Le front contre Bitume plage, environné des reliefs d’un pique-nique d’agrumes, de pain et de bière, son sac de couchage ne le couvre plus qu’à peine, la nuit a été agitée, mais elle a fini par lui tomber dessus et il ne sent pas le froid, ni le jour, levé depuis une heure. 

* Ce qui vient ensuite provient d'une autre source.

-- ==== Sys2Proof/Laws/Bits.lean ====
section
/-! SUPPORT. Laws of bit strings: their value, their whole bytes, padding, and unpacking as the inverse of packing (43_bit_packer.md R177, R178). -/

namespace Sys2Proof.Machine

@[simp] theorem bitsValue_nil : bitsValue [] = 0 := rfl

theorem bitsValue_snoc (bs : BitString) (b : Bool) : bitsValue (bs ++ [b]) = 2 * bitsValue bs + b.toNat := by
  simp [bitsValue]

theorem bitsValue_lt (bs : BitString) : bitsValue bs < 2 ^ bs.length := by
  induction bs using List.reverseRecOn with
  | nil => simp
  | append_singleton bs b ih =>
    rw [bitsValue_snoc, List.length_append, List.length_singleton, Nat.pow_succ]
    have := Bool.toNat_le b
    omega

theorem bitsValue_append_zeros (bs : BitString) (n : Nat) :
    bitsValue (bs ++ List.replicate n false) = bitsValue bs * 2 ^ n := by
  induction n with
  | zero => simp
  | succ n ih =>
    rw [List.replicate_succ', ← List.append_assoc, bitsValue_snoc, ih, Nat.pow_succ]
    simp
    ring

/-- Bit `k` of the value of a bit string, counted from the last bit. -/
theorem bitsValue_testBit (bs : BitString) (k : Nat) (hk : k < bs.length) :
    (bitsValue bs).testBit k = bs[bs.length - 1 - k]'(by omega) := by
  induction bs using List.reverseRecOn generalizing k with
  | nil => simp at hk
  | append_singleton bs b ih =>
    rw [bitsValue_snoc]
    rw [List.length_append, List.length_singleton] at hk
    cases k with
    | zero => cases b <;> simp [Nat.testBit_zero, Nat.add_mod]
    | succ k =>
      rw [Nat.testBit_succ, show (2 * bitsValue bs + b.toNat) / 2 = bitsValue bs by have := Bool.toNat_le b; omega,
        ih k (by omega), List.getElem_append_left (by simp; omega)]
      congr 1
      simp
      omega

/-- Expanding the byte of eight bits gives the bits. -/
theorem byteBits_ofNat (bs : BitString) (h : bs.length = 8) : byteBits (BitVec.ofNat 8 (bitsValue bs)) = bs := by
  refine List.ext_getElem (by simp [byteBits, h]) fun k hk hk' => ?_
  simp only [byteBits, List.getElem_map, List.getElem_range]
  have hk8 : k < 8 := by omega
  rw [BitVec.getLsbD_ofNat, decide_eq_true (by omega : 7 - k < 8), Bool.true_and, bitsValue_testBit _ _ (by omega)]
  congr 1
  omega

theorem byteBits_length (b : Byte) : (byteBits b).length = 8 := by simp [byteBits]

/-- The byte of a byte's bits is the byte. -/
theorem ofNat_byteBits (b : Byte) : BitVec.ofNat 8 (bitsValue (byteBits b)) = b := by
  refine BitVec.eq_of_getLsbD_eq fun k hk => ?_
  rw [BitVec.getLsbD_ofNat, decide_eq_true hk, Bool.true_and, bitsValue_testBit _ _ (by rw [byteBits_length]; exact hk)]
  simp only [byteBits, List.getElem_map, List.getElem_range, List.length_map, List.length_range]
  congr 1
  omega

@[simp] theorem packBytes_length (bs : BitString) : (packBytes bs).length = bs.length / 8 := by simp [packBytes]

theorem packBytes_short {bs : BitString} (h : bs.length < 8) : packBytes bs = [] := by
  simp [packBytes, Nat.div_eq_of_lt h]

theorem packBytes_eight {bs : BitString} (h : bs.length = 8) : packBytes bs = [BitVec.ofNat 8 (bitsValue bs)] := by
  simp [packBytes, h, List.take_of_length_le]

/-- Whole bytes before a bit string are packed on their own. -/
theorem packBytes_append (as bs : BitString) (h : as.length % 8 = 0) : packBytes (as ++ bs) = packBytes as ++ packBytes bs := by
  have hl : as.length = 8 * (as.length / 8) := by omega
  have hq : (as ++ bs).length / 8 = as.length / 8 + bs.length / 8 := by rw [List.length_append]; omega
  simp only [packBytes, hq, List.range_add, List.map_append, List.map_map]
  congr 1
  · refine List.map_congr_left fun q hq => ?_
    have : q < as.length / 8 := List.mem_range.mp hq
    rw [List.drop_append_of_le_length (by omega), List.take_append_of_le_length (by rw [List.length_drop]; omega)]
  · refine List.map_congr_left fun q _ => ?_
    simp only [Function.comp]
    rw [Nat.mul_add, ← hl, List.drop_append, List.drop_of_length_le (by omega), List.nil_append, Nat.add_sub_cancel_left]

/-- A bit string is its whole bytes and a rest of fewer than eight bits. -/
theorem packBytes_take (bs : BitString) : packBytes bs = packBytes (bs.take (8 * (bs.length / 8))) := by
  have h : bs.take (8 * (bs.length / 8)) ++ bs.drop (8 * (bs.length / 8)) = bs := List.take_append_drop ..
  have hl : (bs.take (8 * (bs.length / 8))).length = 8 * (bs.length / 8) := by rw [List.length_take]; omega
  conv_lhs => rw [← h]
  rw [packBytes_append _ _ (by rw [hl]; omega), packBytes_short (bs := bs.drop _) (by rw [List.length_drop]; omega),
    List.append_nil]

/-- One more bit that completes no byte. -/
theorem packBytes_snoc_open {bs : BitString} (b : Bool) (h : bs.length % 8 ≠ 7) : packBytes (bs ++ [b]) = packBytes bs := by
  rw [packBytes_take (bs ++ [b]), packBytes_take bs]
  have : (bs ++ [b]).length / 8 = bs.length / 8 := by rw [List.length_append, List.length_singleton]; omega
  rw [this, List.take_append_of_le_length (by omega)]

/-- One more bit that completes a byte. -/
theorem packBytes_snoc_full {bs : BitString} (b : Bool) (h : bs.length % 8 = 7) :
    packBytes (bs ++ [b]) =
      packBytes bs ++ [BitVec.ofNat 8 (2 * bitsValue (bs.drop (8 * (bs.length / 8))) + b.toNat)] := by
  have e : bs.take (8 * (bs.length / 8)) ++ (bs.drop (8 * (bs.length / 8)) ++ [b]) = bs ++ [b] := by
    rw [← List.append_assoc, List.take_append_drop]
  have hl : (bs.take (8 * (bs.length / 8))).length = 8 * (bs.length / 8) := by rw [List.length_take]; omega
  rw [← e, packBytes_append _ _ (by rw [hl]; omega), ← packBytes_take,
    packBytes_eight (bs := bs.drop (8 * (bs.length / 8)) ++ [b]) (by simp; omega), bitsValue_snoc]

theorem padCount_lt (n : Nat) : padCount n < 8 := by unfold padCount; omega

theorem padded_length (bs : BitString) : (padded bs).length = 8 * ((bs.length + 7) / 8) := by
  simp [padded, padCount]
  omega

theorem padCount_eq_zero {n : Nat} (h : n % 8 = 0) : padCount n = 0 := by unfold padCount; omega

theorem padded_of_whole {bs : BitString} (h : bs.length % 8 = 0) : padded bs = bs := by
  simp [padded, padCount_eq_zero h]

/-- The last byte of a padded bit string that had an open byte. -/
theorem packBytes_padded_open {bs : BitString} (h : bs.length % 8 ≠ 0) :
    packBytes (padded bs) = packBytes bs ++
      [BitVec.ofNat 8 (bitsValue (bs.drop (8 * (bs.length / 8))) * 2 ^ (8 - bs.length % 8))] := by
  have e : bs.take (8 * (bs.length / 8)) ++ (bs.drop (8 * (bs.length / 8)) ++ List.replicate (padCount bs.length) false) =
      padded bs := by
    rw [← List.append_assoc, List.take_append_drop]; rfl
  have hl : (bs.take (8 * (bs.length / 8))).length = 8 * (bs.length / 8) := by rw [List.length_take]; omega
  have hp : padCount bs.length = 8 - bs.length % 8 := by unfold padCount; omega
  rw [← e, packBytes_append _ _ (by rw [hl]; omega), ← packBytes_take,
    packBytes_eight (bs := bs.drop (8 * (bs.length / 8)) ++ List.replicate (padCount bs.length) false) (by simp [hp]; omega),
    bitsValue_append_zeros, hp]

/-- Expanding packed whole bytes gives the bits back. -/
theorem flatMap_packBytes (bs : BitString) (h : bs.length % 8 = 0) : (packBytes bs).flatMap byteBits = bs := by
  induction hn : bs.length / 8 generalizing bs with
  | zero =>
    obtain rfl : bs = [] := List.eq_nil_of_length_eq_zero (by omega)
    rfl
  | succ n ih =>
    have e : bs.take 8 ++ bs.drop 8 = bs := List.take_append_drop ..
    have hl : (bs.take 8).length = 8 := by rw [List.length_take]; omega
    conv_lhs => rw [← e]
    rw [packBytes_append _ _ (by rw [hl]), packBytes_eight hl, List.flatMap_append,
      ih _ (by rw [List.length_drop]; omega) (by rw [List.length_drop]; omega)]
    simp [byteBits_ofNat _ hl]

/-- Packing expanded bytes gives the bytes back. -/
theorem packBytes_flatMap (bytes : List Byte) : packBytes (bytes.flatMap byteBits) = bytes := by
  induction bytes with
  | nil => rfl
  | cons b bytes ih =>
    rw [List.flatMap_cons, packBytes_append _ _ (by rw [byteBits_length]), packBytes_eight (byteBits_length b),
      ofNat_byteBits, ih]
    rfl

theorem flatMap_byteBits_length (bytes : List Byte) : (bytes.flatMap byteBits).length = 8 * bytes.length := by
  induction bytes with
  | nil => rfl
  | cons b bytes ih => rw [List.flatMap_cons, List.length_append, byteBits_length, ih, List.length_cons]; omega

/-- The bit-level round trip (R178). -/
theorem unpackBits_packBytes (bs : BitString) : unpackBits (packBytes (padded bs)) (padCount bs.length) = bs := by
  have hl := padded_length bs
  unfold unpackBits
  rw [flatMap_packBytes _ (by omega), packBytes_length, hl]
  have : 8 * (8 * ((bs.length + 7) / 8) / 8) - padCount bs.length = bs.length := by unfold padCount; omega
  rw [this]
  simp [padded]

theorem unpackBits_length (bytes : List Byte) (pad : Nat) : (unpackBits bytes pad).length = 8 * bytes.length - pad := by
  rw [unpackBits, List.length_take, flatMap_byteBits_length]
  omega

/-- The bit at a position of an unpacked string is a bit of one byte, most significant first. -/
theorem unpackBits_getElem? {bytes : List Byte} {pad k : Nat} (hk : k < 8 * bytes.length - pad) :
    (unpackBits bytes pad)[k]? = some ((bytes.getD (k / 8) 0#8).getLsbD (7 - k % 8)) := by
  rw [unpackBits, List.getElem?_take, if_pos hk]
  replace hk : k < 8 * bytes.length := by omega
  induction bytes generalizing k with
  | nil => simp at hk
  | cons b bytes ih =>
    rw [List.flatMap_cons]
    by_cases h : k < 8
    · rw [List.getElem?_append_left (by rw [byteBits_length]; exact h), Nat.div_eq_of_lt h, Nat.mod_eq_of_lt h]
      simp [byteBits, h]
    · rw [List.getElem?_append_right (by rw [byteBits_length]; omega), byteBits_length,
        ih (by rw [List.length_cons] at hk; omega)]
      rw [show k / 8 = (k - 8) / 8 + 1 by omega, show (k - 8) % 8 = k % 8 by omega, List.getD_cons_succ]

end Sys2Proof.Machine
end

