theorem toWord_weightIn {nodes : List Node} {id : NodeId} (h1 : 1 ≤ id.toNat) (h2 : id.toNat ≤ nodes.length) :
    (nodes[id.toNat - 1]'(by omega)).w = wordIn nodes id := by
  unfold wordIn weightIn
  rw [List.getElem?_eq_getElem (by omega)]
  simp

/-- A changed `st` of a held node. -/
theorem setNodeSt_forest {id : NodeId} (h : ForestHeld s f) (h1 : 1 ≤ id.toNat) (h2 : id.toNat ≤ f.nodes.length)
    (v : BitVec 2) {n : Nat} :
    Cmd.wp (setNodeSt id v) (fun _ t => ForestTo s { f with nodes := setSt f.nodes id v } n t) (fun _ _ => False) s := by
  have hx := h.node h1 h2
  rw [wp_setNodeSt hx]
  exact ⟨rfl, ⟨by rw [setSt_length]; exact h.cnt, by simpa using h.room, holds_withSt h.held h.room h1 h2 hx v, h.qcnt, h.fits, h.heap,
    fun x hx => by rw [setSt_length]; exact h.ids x hx⟩, withSt_sameFrom (by simp; omega), .refl _ _⟩

/-- COMBINE in lists (R133). -/
theorem combine_forest (h : ForestHeld s f) (h2 : 2 ≤ f.heap.length) (hroom : f.nodes.length < s.cfg.nodeMax)
    (hk : s.cfg.kMax ≤ 2 ^ 23) :
    Cmd.wp combine (fun _ t => ForestTo { s with res := f.nextId.setWidth 32 } f.grow (f.heap.length - 1) t)
      (fun _ _ => False) s := by
  have hnm := nodeMax_lt hk
  have hn := nextId_toNat (f := f) (by omega)
  have l1 := extract_lengths (f := f) (by omega)
  have l2 := extract_lengths (f := f.extract) (by omega)
  have ha := h.ids _ (HeapList.getD_mem (h := f.heap) (i := 0) (by omega))
  rw [combine, Cmd.wp_bind, Cmd.wp_csr, Cmd.wp_bind, Cmd.wp_raiseIf, h.qcnt]
  refine ⟨fun e => by omega, fun _ => ?_⟩
  rw [Cmd.wp_bind, Cmd.wp_csr, Cmd.wp_bind, Cmd.wp_csr, Cmd.wp_bind, Cmd.wp_raiseIf, h.cnt]
  refine ⟨fun e => by omega, fun _ => ?_⟩
  refine Cmd.wp_then (pqExtract_forest h (by omega)) (fun a t ht => ?_) (fun _ _ h => h)
  obtain ⟨rfl, ht⟩ := ht
  have hb := ht.2.1.ids _ (HeapList.getD_mem (h := f.extract.heap) (i := 0) (by omega))
  refine Cmd.wp_then (pqExtract_forest ht.2.1 (by omega)) (fun b u hu => ?_) (fun _ _ h => h)
  obtain ⟨rfl, hu⟩ := hu
  have su := ht.trans (hu.mono (m := f.heap.length - 1) (by omega)) (Nat.le_refl _) (by omega)
  have ha' := su.2.1.node ha.1 (by omega)
  have hb' := su.2.1.node hb.1 (by omega)
  rw [Cmd.wp_bind, Cmd.wp_readNode, nodeAt_some ha', Cmd.wp_bind, Cmd.wp_readNode, nodeAt_some hb', toWord_weightIn ha.1 (by omega), toWord_weightIn hb.1 (by omega)]
  refine Cmd.wp_then (nodeAlloc_forest su.2.1 (by rw [su.cfg]; omega) (by rw [su.cfg]; exact hk)) (fun id v hv => ?_) (fun _ _ h => h)
  obtain ⟨rfl, hv⟩ := hv
  have sv := su.trans (hv.mono (m := f.heap.length - 1) (by omega)) (Nat.le_refl _) (by simp [Forest.alloc])
  have hni : f.extract.extract.nextId = f.nextId := by rw [Forest.nextId, Forest.nextId, l2.1, l1.1]
  refine Cmd.wp_then (setNodeSt_forest (n := f.heap.length - 1) sv.2.1 ha.1 (by simp only [Forest.alloc, List.length_append]; omega) stChild) (fun _ w hw => ?_)
    (fun _ _ h => h)
  have sw := sv.trans hw (Nat.le_refl _) (by simp)
  refine Cmd.wp_then (setNodeSt_forest (n := f.heap.length - 1) sw.2.1 hb.1 (by simp only [Forest.alloc, List.length_append, setSt_length]; omega) stChild) (fun _ x hx => ?_)
    (fun _ _ h => h)
  have sx := sw.trans hx (Nat.le_refl _) (by simp)
  refine Cmd.wp_then (pqInsert_forest (id := f.extract.extract.nextId) sx.2.1 ?_ (by rw [sx.cfg]; omega) (by rw [hni]; omega)
    (by rw [hni, hn]; simp only [Forest.alloc, List.length_append, List.length_singleton, setSt_length]; omega)) (fun _ y hy => ?_) (fun _ _ h => h)
  · rw [sx.cfg]
    show f.extract.extract.heap.length < s.cfg.kMax
    have := h.fits
    omega
  have hl : (f.extract.extract.heap.length + 1) = f.heap.length - 1 := by omega
  have sy := sx.trans (hy.mono (m := f.heap.length - 1) (Nat.le_of_eq hl)) (Nat.le_refl _) (by simp [Forest.insert])
  obtain ⟨e, k1, k2, k3⟩ := sy
  rw [Cmd.wp_update, hni]
  refine ⟨?_, ⟨k1.cnt, k1.room, k1.held, k1.qcnt, k1.fits, k1.heap, k1.ids⟩, k2, k3⟩
  rw [e]

/-- The construction loop in lists (R134). -/
def growAll : Nat → Forest → Forest
  | 0, f => f
  | n + 1, f => if 1 < f.heap.length then growAll n f.grow else f

theorem growAll_lengths (n : Nat) (f : Forest) (hn : f.heap.length ≤ n + 1) (h1 : 1 ≤ f.heap.length) :
    (growAll n f).heap.length = 1 ∧ (growAll n f).nodes.length = f.nodes.length + (f.heap.length - 1) := by
  induction n generalizing f with
  | zero => rw [growAll]; omega
  | succ n ih =>
    rw [growAll]
    split
    · have hg := grow_lengths (f := f) (by omega)
      have := ih f.grow (by omega) (by omega)
      omega
    · omega
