/-! ### The scan of FREQ -/

/-- From `s` to `t` only FT and FT_CNT have changed, FT holds this table, and its entries from the table's end on are as
before. -/
def TableTo (s : State) (l : List FtEntry) (t : State) : Prop :=
  t = { s with ft := t.ft, ftCnt := t.ftCnt } ∧ t.holdsTable l ∧ s.ft.sameFrom t.ft l.length

theorem TableTo.trans {u : State} {l l' : List FtEntry} (h1 : TableTo s l t) (h2 : TableTo t l' u)
    (hl : l.length ≤ l'.length) : TableTo s l' u := by
  obtain ⟨e1, _, p1⟩ := h1
  obtain ⟨e2, k2, p2⟩ := h2
  refine ⟨?_, k2, .trans (p1.mono hl) p2⟩
  rw [e1] at e2
  exact e2

theorem TableTo.cfg {l : List FtEntry} (h : TableTo s l t) : t.cfg = s.cfg := by rw [h.1]
theorem TableTo.text {l : List FtEntry} (h : TableTo s l t) : t.text = s.text := by rw [h.1]

/-- The scan of the table for a text word. -/
theorem wp_findFt {l : List FtEntry} (h : s.holdsTable l) (v : Word) {Q : Option Nat → State → Prop} {E : Stop → State → Prop} :
    Cmd.wp (Cmd.findFrom (fun j => do
      let e ← readFt j
      pure (decide (e.sym.setWidth 32 = v))) l.length 0) Q E s ↔
      Q (l.findIdx? fun e => decide (e.sym.setWidth 32 = v)) s := by
  rw [Cmd.wp_findFrom (f := fun j => decide ((l.getD j { sym := 0#21, cnt := 0#32 }).sym.setWidth 32 = v))]
  · rw [find?_range' l { sym := 0#21, cnt := 0#32 } fun e => decide (e.sym.setWidth 32 = v)]
  · intro i _ hi Q
    rw [Cmd.wp_bind, Cmd.wp_readFt, ftAt_some (h.2.getD { sym := 0#21, cnt := 0#32 } (by omega)), Cmd.wp_pure]

/-- One legal symbol read and counted, when the table has room for it (R131). -/
theorem freqStep_read {pre : List Symbol} {x : Symbol} {i : Nat} {r : State} (ht : textAt i r = (x.setWidth 32, s))
    (h : s.holdsTable (freqTable pre)) (hx : x.toNat ≤ symMax) (hfit : (firstSeen (pre ++ [x])).length ≤ s.cfg.kMax)
    (hk : s.cfg.kMax < 2 ^ 32) :
    Cmd.wp (freqStep i) (fun _ t => TableTo s (freqTable (pre ++ [x])) t) (fun _ _ => False) r := by
  have hv : (x.setWidth 32).toNat = x.toNat := by
    rw [BitVec.toNat_setWidth]; exact Nat.mod_eq_of_lt (by have := x.isLt; omega)
  rw [freqStep, Cmd.wp_bind, Cmd.wp_readText, ht, Cmd.wp_bind, Cmd.wp_raiseIf]
  refine ⟨fun hb => by rw [hv] at hb; omega, fun _ => ?_⟩
  rw [Cmd.wp_bind, Cmd.wp_csr, h.1, Cmd.wp_bind, wp_findFt h, freqTable_findIdx?]
  cases hf : (firstSeen pre).findIdx? (fun y => decide (y = x)) with
  | some j =>
    obtain ⟨hj, hjx, _⟩ := List.findIdx?_eq_some_iff_getElem.mp hf
    have hjx : (firstSeen pre)[j] = x := by simpa using hjx
    have hj? : (firstSeen pre)[j]? = some x := by rw [List.getElem?_eq_getElem hj, hjx]
    have he : s.ft.get? j = some { sym := x, cnt := BitVec.ofNat 32 (pre.count x) } := by
      rw [h.2.getZero (by simpa using hj)]
      simp [freqTable, hjx]
    have hmem : x ∈ pre := mem_firstSeen.mp (List.mem_of_getElem? hj?)
    rw [firstSeen_snoc, if_pos hmem] at hfit
    simp only [Cmd.wp_bind, Cmd.wp_readFt, ftAt_some he, Cmd.wp_writeFt]
    refine ⟨rfl, ⟨?_, ?_⟩, ?_⟩
    · show s.ftCnt.toNat = _
      rw [h.1, freqTable_snoc_mem hj?, List.length_set]
    · rw [freqTable_snoc_mem hj?]
      exact h.2.storeSet (by simpa using hj) (by simpa using hfit)
    · exact Memory.sameFrom_store (by rw [freqTable_snoc_mem hj?, List.length_set]; simpa using hj)
  | none =>
    have hnot : x ∉ pre := by
      intro hmem
      have := List.findIdx?_eq_none_iff.mp hf x (mem_firstSeen.mpr hmem)
      simp at this
    rw [firstSeen_snoc, if_neg hnot] at hfit
    have hfit : (firstSeen pre).length < s.cfg.kMax := by simpa using hfit
    simp only [Cmd.wp_bind, Cmd.wp_csr, Cmd.wp_raiseIf, Cmd.wp_writeFt, Cmd.wp_update, freqTable_length]
    refine ⟨fun e => by omega, fun _ => ⟨rfl, ⟨?_, ?_⟩, ?_⟩⟩
    · show (s.ftCnt + 1#32).toNat = _
      rw [freqTable_snoc_new hnot, List.length_append, BitVec.toNat_add, h.1]
      simp
      omega
    · rw [freqTable_snoc_new hnot]
      have := h.2.storeNext (lo := 0) (hi := s.cfg.kMax) (a := { sym := x, cnt := 1#32 }) (by omega) (by simpa using hfit)
      rw [Nat.zero_add, freqTable_length] at this
      have e : (x.setWidth 32).setWidth 21 = x := by simp
      simpa [State.storeFt, e] using this
    · exact Memory.sameFrom_store (by rw [freqTable_snoc_new hnot, List.length_append]; simp)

À l’enterrement, c’était la première fois. Félix et Marguerite, dans le froid, du poids sur les épaules, les bras lourds le long du corps, désarmés par le départ de William qui n’avait pas attendu sa quarantième année pour tirer sa révérence en boitant. Ils n’avaient pas grand-chose à faire pour se prendre par la main. Celle de Marguerite était longue, sèche et douce, ça faisait un moment qu’elle perdait toutes les bagues qu’elle portait. Celle de Félix était large, abîmée et chaude et son alliance était en argent. D’un geste décidé (mais par qui ? C’est impossible à dire) leurs mains se tenaient fermes. Tout le monde les a vus, sauf ceux qui avaient trop de larmes dans les yeux, mais on leur a raconté ensuite, en enjolivant, parce qu’on ne savait pas vraiment comment ça s’était fait. Il y en a eu pour dire que ça durait depuis un bout de temps, cette affaire. Ce qui prouve bien que les gens sont désarçonnés par ce qui advient aux vivants et qu’ils leur inventent encore plus d’histoires qu’aux morts. Entre nous, c’est un comble ! Ils ressemblaient à deux soldats, ils ressemblaient à Hansel et Gretel, ils ressemblaient à des anges. On aura tout entendu. Ils ne pouvaient pas faire autrement que de se prendre la main devant tout le monde, alors qu’ils ne l’avaient jamais fait quand ils se retrouvaient seuls. Une digue s’est rompue quand leurs mains se sont serrées l’une dans l’autre et il semble que le sang va et vient d’un corps à l’autre en un torrent furieux. Les joues de Marguerite et les oreilles de Félix s’en trouvent rougies comme s’il neigeait.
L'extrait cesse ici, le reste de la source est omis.